Figure 4 is the comparison result of the entropy of the four algorithms on the DBLP data set. We set the number of clusters to z = 10, 30, 50, 70. Among the five comparison algorithms, the W-Cluster algorithm has the lowest entropy, and the average value remains at 0.3; it means that, in the clustering results obtained, the semantic dissimilarity of the nodes in the subgraph is very high, but in Figure 2, we can see that the density value of W-Cluster is also relatively low. Therefore, it can be judged that the structural dissimilarity between nodes is poor; that is, the connection between nodes is relatively distant. The entropy of the IGC-CSM algorithm is the highest. As the number of clusters increases, the entropy value of the CS-Cluster algorithm shows a downward trend. When the number of clusters is higher than 30, compared with SA-Cluster and CS-Cluster, in the clustering results obtained, the semantic dissimilarity between nodes is relatively high, and the accuracy of the classification results is relatively high.

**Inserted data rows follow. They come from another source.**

-- ==== Sys2Proof/Machine/Step.lean ====
section
/-! DEFINITION. The step of the machine: one tick. -/

namespace Sys2Proof.Machine

/-- One step is one `tick()` (40_execution_cycle.md R100). -/
def step (s : State) : Host.Outcome State Fault Refusal := tick s

/-- `s` with an instruction placed where the next step fetches (log entry 6). -/
def State.withFetchWord (s : State) (nbits w : Nat) : State := placeWord s (tableWord nbits w)

end Sys2Proof.Machine
end

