/-! ### The statement -/

/-- Settles O48: Fx07 is one register write, Fx15 and Fx18 are one timer write each, and `audio_on` reads the ST just
written. -/
theorem timerInstructions : Obligations.TimerInstructions := by
  intro x
  refine ⟨?decodesReadDt, ?decodesLoadDt, ?decodesLoadSt, fun s => ⟨?readDt, ?loadDt, ?loadSt⟩⟩
  case decodesReadDt => rw [fields_eq_wordXNN (by decide)]; exact decode_encode_ldVxDt x
  case decodesLoadDt => rw [fields_eq_wordXNN (by decide)]; exact decode_encode_ldDtVx x
  case decodesLoadSt => rw [fields_eq_wordXNN (by decide)]; exact decode_encode_ldStVx x
  case readDt => exact runInstruction_setV State.dt x s (· = s.dt) (State.advance_dt s)
  case loadDt => exact ⟨_, (exec_ldDtVx x s).trans (execLdDtVx_eq x s), rfl, rfl, writesAtMost_dt s _⟩
  case loadSt => exact ⟨_, (exec_ldStVx x s).trans (execLdStVx_eq x s), rfl, audioOnOut_iff _, rfl, writesAtMost_st s _⟩

end Sys2Proof.Machine
end

section
/-! Clearing the framebuffer (45_display.md R212, R214): the words of CLS and CLRFB n, the cleared bytes as pixels, and what an
instruction that writes the framebuffer alone does and leaves unchanged. -/

namespace Sys2Proof.Machine

/-! ### The words of the encodings -/

/-- No family but 0x0 holds CLS: in every other family each branch of the decoder ends in another instruction or in a
rejection (30_encoding.md R73). -/
theorem decode_ne_cls_of_fieldH_ne {op : Word} (hfamily : fieldH op ≠ 0x0) : decode op ≠ .ok .cls := by
  rw [decode, if_neg hfamily]
  simp [decodeFamily5, decodeFamily8, decodeFamily9, decodeFamilyE, decodeFamilyF, ite_eq_iff]

/-- CLS has one word. -/
theorem decode_eq_cls_iff (op : Word) : decode op = .ok .cls ↔ op = 0x00E0#16 := by
  constructor
  · intro h
    have hfamily : fieldH op = 0x0 := by_contra fun hne => decode_ne_cls_of_fieldH_ne hne h
    rw [decode_family0 hfamily] at h
    rcases decodeFamily0_cases op with ⟨hop, -⟩ | ⟨-, hd⟩ | ⟨-, hd⟩ | ⟨-, -, -, hd⟩
    · exact hop
    all_goals rw [hd] at h; cases h
  · rintro rfl
    decide

/-- The words of CLRFB n are 0x00C0 to 0x00CF (30_encoding.md R75). -/
theorem decode_of_toNat_clrfbN {op : Word} {n : Count} (h : op.toNat = 0xC0 + n.val) : decode op = .ok (.clrfbN n) := by
  have hfamily : fieldH op = 0x0 := Fin.ext (by rw [fieldH_val, Fin.val_zero]; omega)
  have hn : fieldN op = n := Fin.ext (by rw [fieldN_val]; omega)
  rw [decode_family0 hfamily]
  rcases decodeFamily0_cases op with ⟨rfl, -⟩ | ⟨rfl, -⟩ | ⟨-, hd⟩ | ⟨-, -, hupper, -⟩
  · bv_omega
  · bv_omega
  · rw [hd, hn]
  · omega

/-! ### Writing the framebuffer -/

/-- A pixel is among the first 8n, in row-major order, exactly if its byte is among the first n (45_display.md R210). -/
theorem byteIndex_lt_iff (px : Fin 64) (py : Fin 32) (n : Nat) :
    (byteIndex px py).val < n ↔ py.val * 64 + px.val < 8 * n := by
  simp only [byteIndex]
  omega

/-- Clearing the first n bytes turns off the first 8n pixels and keeps the others. -/
theorem pixel_clearFirst (fb : Framebuffer) (n : Nat) (px : Fin 64) (py : Fin 32) :
    pixel (clearFirst fb n) px py = if py.val * 64 + px.val < 8 * n then false else pixel fb px py := by
  unfold pixel
  rw [clearFirst_getElem, if_congr (byteIndex_lt_iff px py n) rfl rfl]
  split
  · exact BitVec.getLsbD_zero
  · rfl

/-- The frame of an instruction whose effect is `FB <- fb`. -/
theorem writesAtMost_fb (s : State) (fb : Framebuffer) :
    WritesAtMost { framebuffer := true } s { s.advance with fb := fb }.latchKeys := by
  constructor
  case regs => exact fun r _ => State.getV_congr rfl r
  all_goals simp
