-- ==== Sys2Proof/Machine/Flags.lean ====
section
/-!
DEFINITION. The two flag setters (42_arithmetic.md rules R110, R111), the only writers of Z and V.
-/
namespace Sys2Proof.Machine

/-- `updateZeroFlag(result)` (rule R110). -/
def State.updateZeroFlag (result : Int) (s : State) : State := { s with z := decide (result = 0) }

/-- `updateOverflowFlag(result)` (rule R111). -/
def State.updateOverflowFlag (result : Int) (s : State) : State := { s with v := !inRange result }

end Sys2Proof.Machine
end

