-- ==== Sys2Proof/Machine/Operands.lean ====
section
/-!
DEFINITION. The operand forms: a name as a data address (43_load_store.md, symbolic direct), and an integer as a
jump target (45_control.md). LDI's immediate operand is its value as decoded (30_encoding.md rule R75).
-/
namespace Sys2Proof.Machine

/-- `lookup(n)` (00_scope.md rule R13): the bound address, or 0 for a name with no binding, which stays unbound
(43_load_store.md rules R131, R141, decision D5). -/
def State.lookup (n : SymName) (s : State) : Int := (s.binding? n).getD Config.undeclaredAddress

/-- The word a name denotes, as LDA reads it (rule R130). -/
def loadNamed (n : SymName) (s : State) : Except Fault Int := memRead (s.lookup n) s

/-- Store a value in the word a name denotes, as STR does (rule R140). -/
def storeNamed (n : SymName) (x : Int) (s : State) : Except Fault State := memWrite (s.lookup n) x s

/-- The legal JMP targets, `0` to PC_MAX (rule R160). -/
def jumpInRange (n : Int) : Bool := decide (0 ≤ n) && decide (n ≤ Config.pcMax)

/-- What a jump to line `n` writes to PC: the controller's advance then makes it `n` (rules R160, R164). -/
def jumpWrite (n : Int) : Int := n - 1

end Sys2Proof.Machine
end

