-- ==== Sys2Proof/Machine/Declare.lean ====
section
/-!
DEFINITION. DEC (41_declare.md).
-/
namespace Sys2Proof.Machine

/-- The two writes of DEC: the name takes the next free address, and the counter advances (rule R100). -/
def State.declare (n : SymName) (s : State) : State :=
  { s.bind n s.nfa with nfa := s.nfa + 1 }

/-- DEC `n` (rules R100 to R104). Under Fixed(W) an increment that does not fit leaves the name as it was
(rules R102, R233; log entry 13). -/
def execDec (n : SymName) (s : State) : Host.Outcome State Fault Refusal :=
  .next (s.checkW (s.nfa + 1) (State.declare n))

end Sys2Proof.Machine
end

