/-- Rules R185, R187 (decision D10): Run starts with WM 0; its loop tests the bounds 0 and 128, then completion, and
then dispatches and counts. -/
def Obligations.RunLoop : Prop :=
  (∀ (s : State) (rest : List Command), Commanding s → s.commandIn = .run :: rest →
    step s = .next { s with commandIn := rest, mode := .running, wm := 0 }) ∧
  ∀ s : State, s.mode = .running →
    (s.pc < 0 ∨ 128 ≤ s.pc →
      step s = .next { s with mode := .haltedBounds, out := s.out ++ [.cond (.pcBounds s.pc)] }) ∧
    (0 ≤ s.pc → s.pc < 128 → (s.prog.length : Int) ≤ s.pc →
      step s = .next { s with mode := .idle, out := s.out ++ [.cond .runCompleted] }) ∧
    (0 ≤ s.pc → s.pc < 128 → s.pc < s.prog.length →
      ∃ line t, s.prog[s.pc.toNat]? = some line ∧ dispatchAndAdvance line s = .next t ∧
        step s = .next (if t.mode.absorbing then t else afterAdvance .running t))

/-- Rule R188 (decision D11): the dispatch that makes WM 1000 is followed by a dump, the event and the pause; with an
answer the paused run goes on with WM 0 or ends in Idle, PC and all else kept; with none the core waits. -/
def Obligations.WatermarkPause : Prop :=
  (∀ (s t : State) (line : Line), s.mode = .running → s.wm = 999 → Dispatches line s →
    dispatchAndAdvance line s = .next t → t.mode.absorbing = false →
    step s = .next { t with
      wm := 1000, mode := .awaitConfirm, out := t.out ++ [.dump t.dump, .cond .watermarkPause] }) ∧
  ∀ (s : State), s.mode = .awaitConfirm →
    (s.confirmIn = [] → step s = .next s) ∧
    (∀ rest, s.confirmIn = true :: rest →
      step s = .next { s with confirmIn := rest, wm := 0, mode := .running }) ∧
    (∀ rest, s.confirmIn = false :: rest →
      step s = .next { s with confirmIn := rest, mode := .idle, out := s.out ++ [.cond .runDeclined] })

/-- Rules R181, R243: in Idle and HaltedBounds with no command supplied, and before the load with no program, the
core waits and all state survives (that a wait is a step: log entry 10). -/
def Obligations.CoreWaitsForTheHost : Prop :=
  ∀ s : State, s.mode = .idle ∨ s.mode = .haltedBounds →
    (s.programIn = .absent ∨ (s.programIn = .taken ∧ s.commandIn = [])) →
    ∀ k, steps k s = .next s

/-- Rules R191, R243, R244: HaltedHLT, Quit and Faulted are left by nothing and no state changes in them. That a core in
them takes steps at all is log entry 10. -/
def Obligations.AbsorbingModesAreForEver : Prop :=
  ∀ (s : State) (k : Nat), s.mode = .haltedHLT ∨ s.mode = .quit ∨ s.mode = .faulted →
    steps k s = .next s

/-- Rule R161: after a legal JMP and the advance, PC is the target. -/
def Obligations.JmpLandsOnTarget : Prop :=
  ∀ (s : State) (line : Line) (n : Int), s.wordModel.legal = true → Dispatches line s →
    decodeIn s.wordModel line = .ok (.jmp n) →
    0 ≤ n → n ≤ 127 →
    ∃ t, step s = .next t ∧ t.pc = n ∧ t.acc = s.acc ∧ t.dr = s.dr ∧ t.z = s.z ∧ t.v = s.v ∧
      t.mem = s.mem ∧ t.sym = s.sym

/-- Rules R165, R166: after JZS and the advance, PC is the target, in range or not, where Z is set, and the next line
where it is clear. -/
def Obligations.JzsBranchesOnZero : Prop :=
  ∀ (s : State) (line : Line) (n : Int), s.Inv → Dispatches line s →
    decodeIn s.wordModel line = .ok (.jzs n) →
    (s.z = true → s.wordModel.fits (n - 1) = true) →
    ∃ t, step s = .next t ∧ t.pc = (if s.z then n else s.pc + 1) ∧ t.z = s.z

/-- Rule R191: the transitions of MODE, complete. The rows of a Step command go through MODE Stepping (log entry 9). -/
def Obligations.ModeTransitions : Prop :=
  ∀ s t : State, step s = .next t → s.mode = t.mode ∨ (s.mode, t.mode) ∈
    ([(.idle, .stepping), (.haltedBounds, .stepping), (.idle, .running), (.haltedBounds, .running),
      (.idle, .quit), (.haltedBounds, .quit), (.stepping, .idle), (.stepping, .haltedBounds),
      (.stepping, .haltedHLT), (.stepping, .faulted), (.running, .haltedBounds), (.running, .idle),
      (.running, .awaitConfirm), (.running, .haltedHLT), (.running, .faulted),
      (.awaitConfirm, .running), (.awaitConfirm, .idle)] : List (Mode × Mode))

/-- Rule R182: a step only adds to the outputs, and reads none of them back. That every step answers a next state, on a
fault and while the core waits too, is log entries 8 and 10; that the outputs are one list is log entry 11. -/
def Obligations.StepAnswersAndReadsNoOutput : Prop :=
  ∀ (s : State) (o : List Output), ∃ t new, step s = .next t ∧ t.out = s.out ++ new ∧
    step { s with out := o } = .next { t with out := o ++ new }

/-- Rule R190: the step that enters Faulted writes nothing but MODE and the one condition (no trace, no advance), and
no later step changes anything. That no earlier write of the faulting instruction is left (a DEC whose increment does
not fit binds nothing) is the spec's inference in rule R233 and log entry 13; that a faulted core takes steps is log
entry 10. -/
def Obligations.FaultsArePrecise : Prop :=
  ∀ s t : State, s.Inv → step s = .next t → t.mode = .faulted → s.mode ≠ .faulted →
    (∃ f, t = faultedBy f s) ∧ step t = .next t

/-- Rule R225: FAULT_WIDTH is never raised under Unbounded. -/
def Obligations.NoWidthFaultUnbounded : Prop :=
  ∀ (s t : State) (v : Int), s.wordModel = .unbounded → step s = .next t →
    Output.cond (.fault (.width v)) ∈ t.out → Output.cond (.fault (.width v)) ∈ s.out

/-- Rule R196: the host adds to one input port and changes nothing else. That commands and answers wait in queues is
log entry 11; that the program waits for the load, and a second program is not received, is log entry 3. -/
def Obligations.HostOnlySuppliesInputs : Prop :=
  ∀ s : State,
    (∀ lines, s.programIn = .absent → s.host (.program lines) = { s with programIn := .supplied lines }) ∧
    (∀ lines, s.programIn ≠ .absent → s.host (.program lines) = s) ∧
    (∀ c, s.host (.command c) = { s with commandIn := s.commandIn ++ [c] }) ∧
    (∀ b, s.host (.answer b) = { s with confirmIn := s.confirmIn ++ [b] })

/-- Rule R182 (b): a dump shows each bound name once, with its address, and its word where the address is in data
memory. That a dump lists the names in a fixed order is the model's form, not a claim (log entry 7). -/
def Obligations.DumpShowsEachBinding : Prop :=
  ∀ s : State, SymTable.wf s.sym →
    (s.dump.acc = s.acc ∧ s.dump.dr = s.dr ∧ s.dump.pc = s.pc ∧ s.dump.z = s.z ∧ s.dump.v = s.v) ∧
    (s.dump.names.map DumpEntry.name).Nodup ∧
    ∀ e : DumpEntry, e ∈ s.dump.names ↔ s.binding? e.name = some e.address ∧
      e.word = if 0 ≤ e.address ∧ e.address < 256 then some (Memory.read s.mem e.address.toNat) else none

/-- Rules R220, R221: the code of each condition, and the codes of each class. -/
def Obligations.ConditionCodes : Prop :=
  (∀ n, (Condition.progTruncated n).code = 1) ∧ (∀ l, (Condition.unknownOpcode l).code = 2) ∧
  (∀ l, (Condition.malformedOperand l).code = 3) ∧ (∀ x, (Condition.storeOutOfRange x).code = 4) ∧
  (∀ n, (Condition.jumpOutOfRange n).code = 5) ∧ (∀ p, (Condition.pcBounds p).code = 6) ∧
  (∀ c, (Condition.badCommand c).code = 7) ∧ (∀ a, (Condition.fault (.memBounds a)).code = 16) ∧
  (∀ x, (Condition.fault (.width x)).code = 17) ∧ Condition.watermarkPause.code = 32 ∧
  Condition.runCompleted.code = 33 ∧ Condition.runDeclined.code = 34 ∧ Condition.halted.code = 35 ∧
  Condition.sessionQuit.code = 36 ∧
  ∀ c : Condition,
    (c.cls = .reported ↔ 1 ≤ c.code ∧ c.code ≤ 7) ∧ (c.cls = .fault ↔ c.code = 16 ∨ c.code = 17) ∧
      (c.cls = .event ↔ 32 ≤ c.code ∧ c.code ≤ 36)

/-! ### Invariants -/

/-- Rules R39, R40, R57, R103, R33, R36, R15: every step keeps the invariant, in every state that meets it. -/
def Obligations.StepKeepsInvariant : Prop :=
  ∀ s t : State, s.Inv → step s = .next t → t.Inv

/-- Rule R40: NFA is DATA_BASE plus the number of DEC instructions executed so far, counted by their trace records. -/
def Obligations.NfaCountsDeclarations : Prop :=
  ∀ s t : State, s.nfa = 128 + (s.declarations : Int) → step s = .next t →
    t.nfa = 128 + (t.declarations : Int)

/-- Rules R33, R63: once loaded the program never changes, over any number of steps, whatever the host supplies. -/
def Obligations.ProgramIsReadOnly : Prop :=
  ∀ (k : Nat) (s t : State), s.programIn = .taken → steps k s = .next t →
    t.prog = s.prog ∧ t.programIn = .taken ∧ ∀ a, (t.host a).prog = s.prog

/-- Rule R195: a run leaves MODE Running, for a pause or for good, within as many dispatches as WM has left to
WATERMARK. -/
def Obligations.RunPausesWithinWatermark : Prop :=
  ∀ s : State, s.Inv → s.mode = .running →
    ∃ k t, k ≤ 1000 - s.wm ∧ steps k s = .next t ∧ t.mode ≠ .running
end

Figures 5 and 6 show the influence of the balance factor λ on the density and entropy on the Political Blogs dataset when the number of clusters z is 15. It can be seen from Figure 5 that, with the increase of x, the density as a whole shows a trend of gradual increase first, then decrease, and then increase. The density value in the range of λ from 0.5 to 0.6 is almost unchanged. It can be seen from Figure 6 that the entropy value slowly decreases during the process of the value of a from 0.5 to 0.6, so the value of λ is 0.6 is more appropriate.

5. Conclusion

This article first summarizes the conventional community clustering algorithm and believes that the structural characteristics and semantic information between nodes should be considered comprehensively in the clustering process. Based on this, this article proposes node proximity to complete the calculation of dissimilarity between nodes, introduces associations of the concepts of degree and matching degree, and completes the calculation of structural dissimilarity between nodes. Afterwards, the method of selecting the initial clustering center point was redefined. This method avoids the drawbacks caused by human judgment and improves the accuracy of clustering. Finally, the CS-Cluster algorithm uses the K-Medoids framework to achieve community division. In other algorithm ideas, the experimental comparison on two practical and effective data sets shows that the algorithm proposed in this paper has achieved good clustering results. Data mining and community detection in complex network are a very meaningful research topic. This paper conducts relevant research on the characteristics of nodes in the network and the community detection in the complex network. However, there are still many problems that need to be improved. In the community detection algorithm based on node proximity, this paper only studies the undirected weighted network graph and ignores the clustering of nodes in directed network graph. Secondly, how to effectively select semantic categories in the case of different semantic weight values is also not discussed in this study, which can be further discussed in the future.

Data Availability

The experimental data used to support the findings of this study are available from the corresponding author upon request.

Conflicts of Interest

The authors declared that they have no conflicts of interest regarding this work.